On May 3, 2007, one "Mirta" called Unitrin, stated that she was from Mr. Quintana's office, that they had received the cancellation letters for Majano and Gomez and wanted the IMEs to be rescheduled at a venue closer to Mr. Quintana's office. She also stated that she had previously called ACE to make the same request. However, Jim Cannon, the owner and chief managing officer of ACE, states in his deposition that all phone calls to ACE are documented, and that there is no record of any call seeking to adjourn either Majano's, or Gomez's IMEs.
Defendants contend that the scheduling of the IMEs by ACE was unreasonable, but they present no admissible evidence that either Majano, or Gomez, both of whom have defaulted, found the schedules unreasonable. Defendants also argue that Unitrin failed to issue timely denial of claim forms for each of Defendants' claims, and that, in those instances in which it issued a denial of claim form based upon a peer review, normally a factual matter requiring a trial, it failed to preserve the failure to attend IMEs as a basis for denial of the claims. 11 NYCRR 65-3.8 (a) (1) provides that:
No-fault benefits are overdue if not paid within 30 calendar days after the insurer receives proof of claim, which shall include verification of all of the relevant information requested. . . . In the case of . . . a medical examination, the verification is deemed to have been received by the insurer on the day the examination was performed.
Unitrin has provided undisputed evidence that it sent general denials, within 30 days of having received notice that, first, Majano, and then, Gomez, had failed to appear for their first four scheduled IMEs, and that it had timely complied with the follow-up requirements set forth at 11 NYCRR 65-3.6 (b). In Stephen Fogel Psychological, P.C. v Progressive Cas. Ins.

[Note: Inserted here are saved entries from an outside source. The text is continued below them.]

-- ==== Sys2Proof/Certificates/Slice0/Obligations.lean ====
section
/-! DEFINITION. The statements for the provers. -/

open Sys2Proof Sys2Proof.Machine

/-! ## The queue of commands -/

/-- A step runs the command at the front of the queue on the state with the queue's rest. -/
def Obligations.StepTakesFront : Prop :=
  ∀ (c : Instr) (s : State) (rest : List Instr),
    step { s with pending := c :: rest } = exec c { s with pending := rest }

/-- Every command completes in a next state, and none touches the queue. Both are the model's choice, no rule of the spec:
a command whose event cannot happen answers the same state and none faults or refuses (log 7, DESIGN CHOICE), and the queue
of commands is the model's own (log 16). -/
def Obligations.ExecKeepsQueue : Prop := ∀ (c : Instr) (s : State), ∃ t, exec c s = .next t ∧ t.pending = s.pending

/-! ## Resets -/

/-- What a pin reset leaves, block by block (R53 of the records; Tables 4-2, 6-3, 8-5; R32, R65, R96, R135, R136, R176).
SDO's level after it is the model's choice (log 6) and is not said. -/
def Obligations.PinResetState : Prop :=
  ∀ (addr : Station) (rate : BitVec 2) (s : State), ∃ t, exec (.pinReset addr rate) s = .next t ∧
    t.mu.station = (if 24 ≤ addr.toNat then .fault .strap else .config) ∧ t.mu.number = addr ∧ t.mu.rate = rate ∧
    t.mu.config = none ∧ t.mu.digest = 0 ∧ t.mu.listenLength = 0 ∧ t.mu.listenCount = 0 ∧ t.mu.spoken = false ∧
    (∀ n, n < 24 → t.mu.peers[n]? = some ⟨.absent, none, none, none, none⟩) ∧
    t.et = { running := false, counter := 0, epoch := 0, transit := 0, own := .none } ∧
    t.lc.idle = 0 ∧ t.lc.view = .none ∧ t.lc.queue = [] ∧ t.lc.failCount = 0 ∧ t.lc.vetoCount = 0 ∧
    t.lc.mute = false ∧ t.lc.obsCur = .empty ∧ t.lc.obsPrev = .empty ∧ t.receiverOn = false ∧
    t.cc.driver = .idle ∧ t.cc.lineEntry = .empty ∧ t.cc.stuck = 0 ∧ t.cc.marks = [] ∧
    (∀ i, t.recordAt i = none) ∧ (∀ i, t.reader i = false) ∧ t.cc.opening = [] ∧ t.cc.seqCounter = 0 ∧
    t.freeCount = 4 ∧
    t.hr.geometry = none ∧ t.hr.nextWrite = 0 ∧ t.hr.frames = [] ∧ t.tm.monitors = [] ∧
    t.acq = { converter := .idle, assembly := none, slipPending := false, spotList := [], run := none,
              localPending := false, lastSpot := none, selfCheck := none, lastMean := none } ∧
    t.lp.initialising = true ∧ t.lp.transaction = none ∧ t.lp.session = none ∧ t.lp.causes = 0 ∧
    t.attnAsserted = false

/-- What SOFT_RESET leaves, block by block (R31, R52; Tables 2-6, 4-2, 6-3, 8-5, 9-5; R65, R96, R135, R176), and its
answer OK in the same transaction (R168). -/
def Obligations.SoftResetState : Prop :=
  ∀ s : State, s.AwaitsCommand 0x0F [] → ∃ t, exec (.softReset []) s = .next t ∧
    t.mu.station = (if s.mu.station = .fault .strap then .fault .strap else .config) ∧
    t.mu.number = s.mu.number ∧ t.mu.rate = s.mu.rate ∧ t.mu.config = s.mu.config ∧ t.mu.digest = s.mu.digest ∧
    t.mu.listenLength = 0 ∧ t.mu.listenCount = 0 ∧ t.mu.spoken = false ∧
    (∀ n, n < 24 → t.mu.peers[n]? = some ⟨.absent, none, none, none, none⟩) ∧
    t.et = { running := false, counter := 0, epoch := 0, transit := 0, own := .none } ∧
    t.lc.idle = 0 ∧ t.lc.view = .none ∧ t.lc.queue = [] ∧ t.lc.failCount = 0 ∧ t.lc.vetoCount = 0 ∧
    t.lc.mute = false ∧ t.lc.obsCur = .empty ∧ t.lc.obsPrev = .empty ∧ t.receiverOn = false ∧
    t.cc.driver = .idle ∧ t.cc.lineEntry = .empty ∧ t.cc.stuck = 0 ∧ t.cc.marks = [] ∧
    (∀ i, s.recordAt i = none → t.recordAt i = none) ∧
    (∀ i r, s.recordAt i = some r → (r.isComplete = false ∨ s.cfg.retain = false) → t.recordAt i = none) ∧
    (∀ i r, s.recordAt i = some r → r.isComplete = true → s.cfg.retain = true →
      t.recordAt i = some { r with
        spotRequest := if r.spotRequest = .placed then .withdrawn else r.spotRequest }) ∧
    (∀ i, t.reader i = false) ∧ t.cc.opening = s.cc.opening.filter (fun i => (t.recordAt i).isSome) ∧
    t.cc.seqCounter = s.cc.seqCounter ∧
    t.hr.geometry = s.hr.geometry ∧ t.hr.nextWrite = 0 ∧ t.hr.frames = [] ∧
    t.tm.monitors = s.cfg.monitors.map (fun _ => ⟨.armed, 0⟩) ∧
    t.acq = { converter := .idle, assembly := none, slipPending := false, spotList := [], run := none,
              localPending := false, lastSpot := none, selfCheck := none, lastMean := s.acq.lastMean } ∧
    t.lp.initialising = s.lp.initialising ∧ t.lp.session = none ∧ t.lp.causes = 0 ∧ t.attnAsserted = false ∧
    t.lp.transaction = some
      { deaf := false, decoder := [], response := some { bytes := [0x80, 0x00, 0x80], shifted := 0, advance := none } }

/-! ## Transactions and frames -/

/-- The initialisation flag is cleared (R158); a transaction begins with the decoder empty, and notes the flag (R156,
R158); SEL_N's release discards what is left of it (R157). Nothing else changes: that SDO keeps its last byte after the
release is the model's choice (log 6, DESIGN CHOICE, unsafe). -/
def Obligations.TransactionPhases : Prop :=
  ∀ s : State,
    exec .initialisationComplete s = .next { s with lp := { s.lp with initialising := false } } ∧
    (s.lp.transaction = none → exec .transactionBegin s = .next { s with lp := { s.lp with
      transaction := some { deaf := s.lp.initialising, decoder := [], response := none } } }) ∧
    exec .selNRelease s = .next { s with lp := { s.lp with transaction := none } }

/-- A whole byte clocked, but for the byte that completes a good command frame and the check byte of READ's OK: SDO gives
00h in the command phase, wait bytes, then the response's bytes in order, then 00h (R156, R158). -/
def Obligations.ByteClocked : Prop :=
  ∀ (s : State) (t : Transaction) (sdi : Byte) (wait : Bool), s.lp.transaction = some t →
    (t.deaf = true → exec (.wholeByteClocked sdi wait) s = .next { s with lp := { s.lp with sdo := 0 } }) ∧
    (t.deaf = false → t.response = none →
      (t.decoder = [] → sdi = 0 →
        exec (.wholeByteClocked sdi wait) s = .next { s with lp := { s.lp with sdo := 0 } }) ∧
      (¬(t.decoder = [] ∧ sdi = 0) →
        ((t.decoder ++ [sdi]).length ≠ 3 + ((t.decoder ++ [sdi]).getD 1 0).toNat →
          exec (.wholeByteClocked sdi wait) s = .next { s with lp := { s.lp with
            sdo := 0, transaction := some { t with decoder := t.decoder ++ [sdi] } } }) ∧
        ((t.decoder ++ [sdi]).length = 3 + ((t.decoder ++ [sdi]).getD 1 0).toNat → byteSum (t.decoder ++ [sdi]) ≠ 0 →
          exec (.wholeByteClocked sdi wait) s = .next { s with lp := { s.lp with
            sdo := 0
            transaction := some { t with
              decoder := t.decoder ++ [sdi]
              response := some { bytes := [0xC3, 0x00, 0x3D], shifted := 0, advance := none } } } }))) ∧
    (∀ r, t.deaf = false → t.response = some r →
      (wait = true → r.shifted = 0 →
        exec (.wholeByteClocked sdi wait) s = .next { s with lp := { s.lp with sdo := 0 } }) ∧
      (¬(wait = true ∧ r.shifted = 0) →
        (r.bytes.length ≤ r.shifted →
          exec (.wholeByteClocked sdi wait) s = .next { s with lp := { s.lp with sdo := 0 } }) ∧
        (r.shifted < r.bytes.length → (r.shifted + 1 < r.bytes.length ∨ r.advance = none) →
          exec (.wholeByteClocked sdi wait) s = .next { s with lp := { s.lp with
            sdo := r.bytes.getD r.shifted 0
            transaction := some { t with response := some { r with shifted := r.shifted + 1 } } } })))

/-- The byte that completes a command frame whose check is good takes that command, as its own row does (R156, R159). -/
def Obligations.ClockedFrameIsCommand : Prop :=
  ∀ (s : State) (t : Transaction) (sdi : Byte) (wait : Bool) (args : List Byte),
    s.lp.transaction = some t → t.deaf = false → t.response = none → args.length ≤ 255 →
    ∀ c ∈ [((0x01 : Byte), Instr.status args), (0x02, .configure args), (0x03, .join args), (0x04, .leave args),
        (0x05, .trigger args), (0x06, .spot args), (0x07, .spotRead args), (0x08, .records args),
        (0x09, .openRead args), (0x0A, .read args), (0x0B, .closeRead args), (0x0C, .release args),
        (0x0D, .peers args), (0x0E, .ackAttn args), (0x0F, .softReset args)],
      t.decoder ++ [sdi] = commandFrame c.1 args → exec (.wholeByteClocked sdi wait) s = exec c.2 s

/-- The refusals of R159's steps 1 to 3, none of which changes the station: BAD_CHECK for a frame whose sum is not 0;
UNKNOWN for a code that names no command; BAD_ARG, for a command with a fixed argument count (Table 9-1), at the smaller of
that count and the given length. -/
def Obligations.FramesRefused : Prop :=
  (∀ (s : State) (t : Transaction) (code n : Byte) (rest : List Byte),
    s.lp.transaction = some t → t.deaf = false → t.response = none →
    t.decoder <+: code :: n :: rest → t.decoder ≠ code :: n :: rest → code ≠ 0 → rest.length = n.toNat + 1 →
    (byteSum (code :: n :: rest) ≠ 0 →
      exec (.unknownCommand (code :: n :: rest)) s = .next { s with lp := { s.lp with
        sdo := 0
        transaction := some
          { deaf := false, decoder := code :: n :: rest
            response := some { bytes := [0xC3, 0x00, 0x3D], shifted := 0, advance := none } } } }) ∧
    (byteSum (code :: n :: rest) = 0 → 15 < code.toNat →
      exec (.unknownCommand (code :: n :: rest)) s = .next { s with lp := { s.lp with
        sdo := 0
        transaction := some
          { deaf := false, decoder := code :: n :: rest
            response := some { bytes := [0xC4, 0x00, 0x3C], shifted := 0, advance := none } } } })) ∧
  (∀ (s : State) (args : List Byte),
    ∀ c ∈ [((0x01 : Byte), 0, Instr.status args), (0x03, 0, .join args), (0x04, 0, .leave args), (0x05, 0, .trigger args),
        (0x06, 0, .spot args), (0x07, 0, .spotRead args), (0x08, 0, .records args), (0x09, 3, .openRead args),
        (0x0A, 0, .read args), (0x0B, 0, .closeRead args), (0x0C, 3, .release args), (0x0D, 0, .peers args),
        (0x0E, 2, .ackAttn args), (0x0F, 0, .softReset args)],
      s.AwaitsCommand c.1 args → args.length ≠ c.2.1 →
        exec c.2.2 s = .next (s.answered c.1 args 0xC2 [BitVec.ofNat 8 (min args.length c.2.1)] none))

/-! ## Snapshots -/

/-- STATUS, SPOT_READ, RECORDS and PEERS are answered OK with their snapshot in every station state, and change nothing
but the transaction (R160, R165, R166). -/
def Obligations.SnapshotsChangeNothing : Prop :=
  ∀ s : State,
    (s.AwaitsCommand 0x01 [] → exec (.status []) s = .next (s.answered 0x01 [] 0x80 s.statusData none)) ∧
    (s.AwaitsCommand 0x07 [] → exec (.spotRead []) s = .next (s.answered 0x07 [] 0x80 s.spotReadData none)) ∧
    (s.AwaitsCommand 0x08 [] → exec (.records []) s = .next (s.answered 0x08 [] 0x80 s.recordsData none)) ∧
    (s.AwaitsCommand 0x0D [] → exec (.peers []) s = .next (s.answered 0x0D [] 0x80 s.peersData none))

Co. ( 35 AD3d 720, 722 [2d Dept 2006]), quoting 11 NYCRR 65-1.1, the Court held that an insurer may "deny a claim retroactively to the date of loss for a claimant's failure to attend IMEs 'when, and as often as, the [insurer] may reasonably require.'" Thus, contrary to Defendants' argument, an insurer may retroactively deny a claim, on the basis of an insured's failure to appear at an IME, although the insurer has earlier either paid the claim, or denied it for a different reason.
Accordingly, it is hereby
ORDERED that the defendants' motion for summary judgment is denied; and it is further
ORDERED that plaintiff's cross motion for summary judgment is granted; and it is further
ADJUDGED and DECLARED that plaintiff Unitrin Advantage Insurance Company does not owe coverage for the No-Fault claims of Dr. Martin Bassiur, DDS, d/b/a NY Craniofacial Pain Management, or Excel Radiology Services, PC, with respect to the No-Fault claims allegedly assigned to them by defendants Maria Majano and Juan Gomez.